In the course of her afternoon’s work, she didn’t encounter any wild animals, so she didn’t have occasion to chip away at her stones, although she was aware at odd times during the day of being watched. However, whenever she looked about her, she saw nothing. No Indians. No prairie wolves. She kept the rocks with her, and when she smoothed them in her palms, her jumping nerves steadied.

The afternoon was spent, and so were her energies. She went one last time to the river, removed her bonnet and splashed water on her face. Heedless of the fact that her hair was tumbling around her shoulders, hairpins askew, she returned to the glade and plopped down on the ground at the base of her tree. She was happy to empty her mind and stare into the lengthening evening shadows.

When the faintest twinklings could be seen in the sky through the leafy arches in the trees, the rude, inconsiderate man-beast tossed two rabbit skins into her lap and said, “It’s time to move on.”

Chapter Three (#ulink_2e9545dc-04e5-5931-9baf-5cce7f3d1cc3)

Powell rose to his full height, tested his weight first on one sole, then the other.

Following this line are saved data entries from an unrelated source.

/-- Nanoseconds of a log2 message interval in seconds, down to 2^-4 s. -/
def logNs (l : Int) : Nat := if 0 ≤ l then 1000000000 * 2 ^ l.toNat else 1000000000 / 2 ^ (-l).toNat

/-- The announce receipt timeout for an announce interval (R43). -/
def Dev.annTimeout (s : Dev) (l : Int) : Nat := s.rd Reg.PTP_CTRL_ANN_TMO * logNs l

/-- A port has heard an Announce in the domain within ANN_TMO intervals (R43). -/
def Dev.heard (s : Dev) (p : Fin 2) : Bool :=
  match s.time.annGt[p] with
  | some (g, l) => decide (s.gt ≤ g + s.annTimeout l)
  | none => false

/-- The active port. -/
def Dev.actPort (s : Dev) : Fin 2 := Fin.ofNat 2 (s.rd Reg.PTP_STAT_ACT_PORT)

/-- PTP starts anew on its port: no master is known, its timeouts count from now (R43, R44). -/
def Dev.ptpRestart (s : Dev) : Dev :=
  let g := s.gt
  (s.flag Reg.PTP_STAT_MASTER_OK false).mapTime fun t => { t with
    masters := [], sel := none, annOut := false, lastSync := none, dreq := none, dreqGt := none, ptpSince := g }

/-- PTP starts anew on the primary port (R43). -/
def Dev.ptpBegin (s : Dev) : Dev := (s.wr Reg.PTP_STAT_ACT_PORT (s.rd Reg.PTP_CTRL_PRI_PORT)).ptpRestart

/-- PTP starts anew in another domain: no port has heard an Announce in it, and the master selected belongs to the old one
(R40, R43). DESIGN CHOICE (log entry 112): the servo keeps its state until a timeout counted from now. -/
def Dev.domainBegin (s : Dev) : Dev :=
  s.ptpRestart.mapTime fun t => { t with annGt := Vector.replicate 2 none }

/-- SRC = FREE_RUN takes effect: f and s become 0, no correction remains (R38). -/
def Dev.freeRunBegin (s : Dev) : Dev :=
  let g := s.gt
  (s.noCorr.wrI Reg.TSP_FREQ 0).mapTime fun t => { t with freeGt := some g, frac := 0 }

/-- No master is selected any more. -/
def Dev.dropMaster (s : Dev) : Dev :=
  (s.mapTime fun t => { t with sel := none, masters := t.masters.filter fun m => some m.srcId != t.sel }).flag
    Reg.PTP_STAT_MASTER_OK false

/-- Failover (R43): with FAILOVER_EN, a failed active port and a qualified other port, PTP moves. -/
def Dev.failover (s : Dev) : Dev :=
  let a := s.actPort
  let o : Fin 2 := a + 1
  if s.on Reg.PTP_CTRL_FAILOVER_EN && (!s.on (Reg.PTP_ETH_STAT_LINK a.val) || s.time.annOut)
      && s.on (Reg.PTP_ETH_STAT_LINK o.val) && s.heard o then
    let s := s.servoLost
    let s := s.ptpBegin.wr Reg.PTP_STAT_ACT_PORT o.val
    s.raise .ptpPortSwitch 0 [pU 16 1 o.val]
  else s

/-! Corrections (R46 to R48) -/

/-- GT moved. -/
def Dev.setGt (s : Dev) (g : Nat) : Dev := s.mapTime fun t => { t with gt := g % 2 ^ 64 }

/-- What the PTP port measures intervals from, moved along as a step carries GT `d` ns forward (log entry 101). -/
def TimeSt.jump (t : TimeSt) (d : Nat) : TimeSt :=
  { t with
    masters := t.masters.map fun m => { m with last := m.last + d, prev := m.prev.map (· + d) }
    annGt := t.annGt.map fun a => a.map fun x => (x.1 + d, x.2)
    lastSync := t.lastSync.map fun x => (x.1, x.2 + d)
    dreq := t.dreq.map fun x => (x.1, x.2 + d)
    dreqGt := t.dreqGt.map (· + d)
    syncGt := t.syncGt + d
    ptpSince := t.ptpSince + d }

/-- GT stepped forward by `d` ns (R37, R47). -/
def Dev.stepGt (s : Dev) (d : Nat) : Dev := (s.mapTime fun t => t.jump d).setGt (s.gt + d)

/-- A remaining correction put in place of the previous one; SLEWING while one remains (R46, R48). -/
def Dev.slew (s : Dev) (c : Int) (step : Option Nat) : Dev :=
  (s.mapTime fun t => { t with corr := c, step := step }).flag Reg.TSP_STAT_SLEWING (c != 0)

/-- A measured offset applied after initial alignment (R46). -/
def Dev.correct (s : Dev) (offset : Int) : Dev :=
  if -1000000 ≤ offset && offset ≤ 1000000 then s.slew (-offset) none
  else if offset < 0 && s.on Reg.TSP_CTRL_STEP_FWD_EN then
    let m := (-offset).toNat / tickNs
    s.slew (-offset - (m * tickNs : Nat)) (some m)
  else s.slew (-offset) none

/-- GT_VALID set with its event (R37, R38); `src` 0 PTP, 1 FREE_RUN. -/
def Dev.gtValidNow (s : Dev) (src : Nat) : Dev :=
  (s.flag Reg.TSP_STAT_GT_VALID true).raise .gtValid 0 [pU 16 1 src]

/-- The servo's time update at a usable Sync: initial alignment or its failure (R37), else the correction (R46). DESIGN CHOICE
(log entry 101): a GT_VALID that FREE_RUN has set counts as aligned when SRC becomes PTP; R46 then applies. -/
def Dev.align (s : Dev) (offset : Int) : Dev :=
  if s.on Reg.TSP_STAT_GT_VALID then s.correct offset
  else if offset < 0 then
    ((s.stepGt (-offset).toNat).flag Reg.TSP_STAT_MASTER_BEHIND false).gtValidNow 0
  else if s.on Reg.TSP_STAT_MASTER_BEHIND then s
  else
    (s.flag Reg.TSP_STAT_MASTER_BEHIND true).note 0x8009 5 41 0 0 [pI 28 8 offset]

/-- f after a Sync: the spec gives the servo's law no formula, only its bound (R34); a free value (log entry 1). -/
def Dev.newFreq (s : Dev) : Dev :=
  let (v, s) := s.fresh 200001
  s.wrI Reg.TSP_FREQ ((v : Int) - 100000)

/-- f of the Sync interval that ends, kept where it was spent in LOCKED, at most 64 of them (R44). -/
def Dev.keepFreq (s : Dev) : Dev :=
  if s.rd Reg.PTP_STAT_STATE = Servo.locked then
    s.mapTime fun t => { t with fHist := (s.rdI Reg.TSP_FREQ :: t.fHist).take 64 }
  else s

/-- The servo's state after a Sync with a measured offset (R44). -/
def Dev.servoRun (s : Dev) (offset : Int) : Dev :=
  let inside := decide (-500 < offset) && decide (offset < 500)
  let s := s.wr Reg.PTP_STAT_SYNC_RUN (if inside then satInc 16 (s.rd Reg.PTP_STAT_SYNC_RUN) else 0)
  if s.rd Reg.PTP_STAT_STATE = Servo.locked then
    let s := s.mapTime fun t => { t with outRun := if inside then 0 else t.outRun + 1 }
    if 4 ≤ s.time.outRun then s.servo Servo.acquiring else s
  else if s.rd Reg.PTP_STAT_SYNC_RUN = 16 then s.servo Servo.locked
  else s

/-! PTP messages as bytes, most significant byte first (R13; the layout is IEEE 1588-2019's, log entry 5) -/

/-- A message of a type: version 2, and as long as its header and its type say. -/
def ptpForm (ty len : Nat) (b : List Byte) : Bool :=
  byteAt b 0 % 16 = ty && byteAt b 1 % 16 = 2 && len ≤ beAt b 2 2 && beAt b 2 2 ≤ b.length

/-- A correctionField, ns, rounded down. -/
def ptpCorr (b : List Byte) : Int := toSigned 64 (beAt b 8 8) / 65536

/-- A timestamp field, ns. -/
def ptpStamp (b : List Byte) : Nat := beAt b 34 6 * 1000000000 + beAt b 40 4

end Sys2Proof.Machine

namespace Sys2Proof

open Machine

/-- The domain, sourcePortIdentity, sequenceId and logMessageInterval of the header. -/
def PtpRx.domain (m : PtpRx) : Nat := byteAt m.data 4
def PtpRx.srcId (m : PtpRx) : Nat := beAt m.data 20 10
def PtpRx.seq (m : PtpRx) : Nat := beAt m.data 30 2
def PtpRx.logInt (m : PtpRx) : Int := toSigned 8 (byteAt m.data 33)

/-- The master's time of departure of a Sync with its corrections; a two-step Sync has one with its Follow_Up alone. -/
def PtpRx.origin (m : PtpRx) : Option Nat :=
  if !bit (byteAt m.data 6) 1 then some ((ptpStamp m.data : Int) + ptpCorr m.data).toNat
  else if ptpForm 8 44 m.follow && beAt m.follow 20 10 = m.srcId && beAt m.follow 30 2 = m.seq then
    some ((ptpStamp m.follow : Int) + ptpCorr m.data + ptpCorr m.follow).toNat
  else none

His feet were still torn and sore, but the covering of wet rabbit hide made it easier to stand on them. He flexed his knees and felt the ache of muscles in his calves from the awkward way he had walked trying to spare his feet over the last few days. Still, his condition was no longer bad enough to warrant the risk of playing the role of sitting duck another day.

The trousers were a definite inconvenience. The Widower Reynolds had evidently been a much shorter man than he, for the pant legs reached only to his midcalf. The suspenders did not adjust and were, therefore, unusable. The trousers were too short in the crotch, too, but the waist was snug enough so that he didn’t have to waste one of the precious strips of petticoat cloth as a belt. If the beautiful idiot hadn’t been with him, he would have preferred to go naked. However, since she was with him, something about keeping to the conventions of dress seemed like a good idea.

He had already packed up the sack he had made from one half of her petticoat. It now held the suspenders, the torn shawl, the strips of cloth retrieved from the traps, and the beautiful idiot’s shoes. Her scissors he carried in one of his back pockets. He had already dismantled the rocks he had used for the two fires he had made, the one for the tree frogs, the other for the jackrabbits, which he had built a few feet away from the first. He had scattered twigs and leaves over the warm ground where the fires had been and had disposed of the jackrabbit remains. All day long he had been rescaling the map of the territory in his head to fit the proportions of crossing it on foot. He had charted their course.

He figured they were ready to go.

When he took his first tentative steps toward the riverside edge of the trees, he became aware that the beautiful idiot had not moved. He looked over his shoulder and repeated, “It’s time to move on.”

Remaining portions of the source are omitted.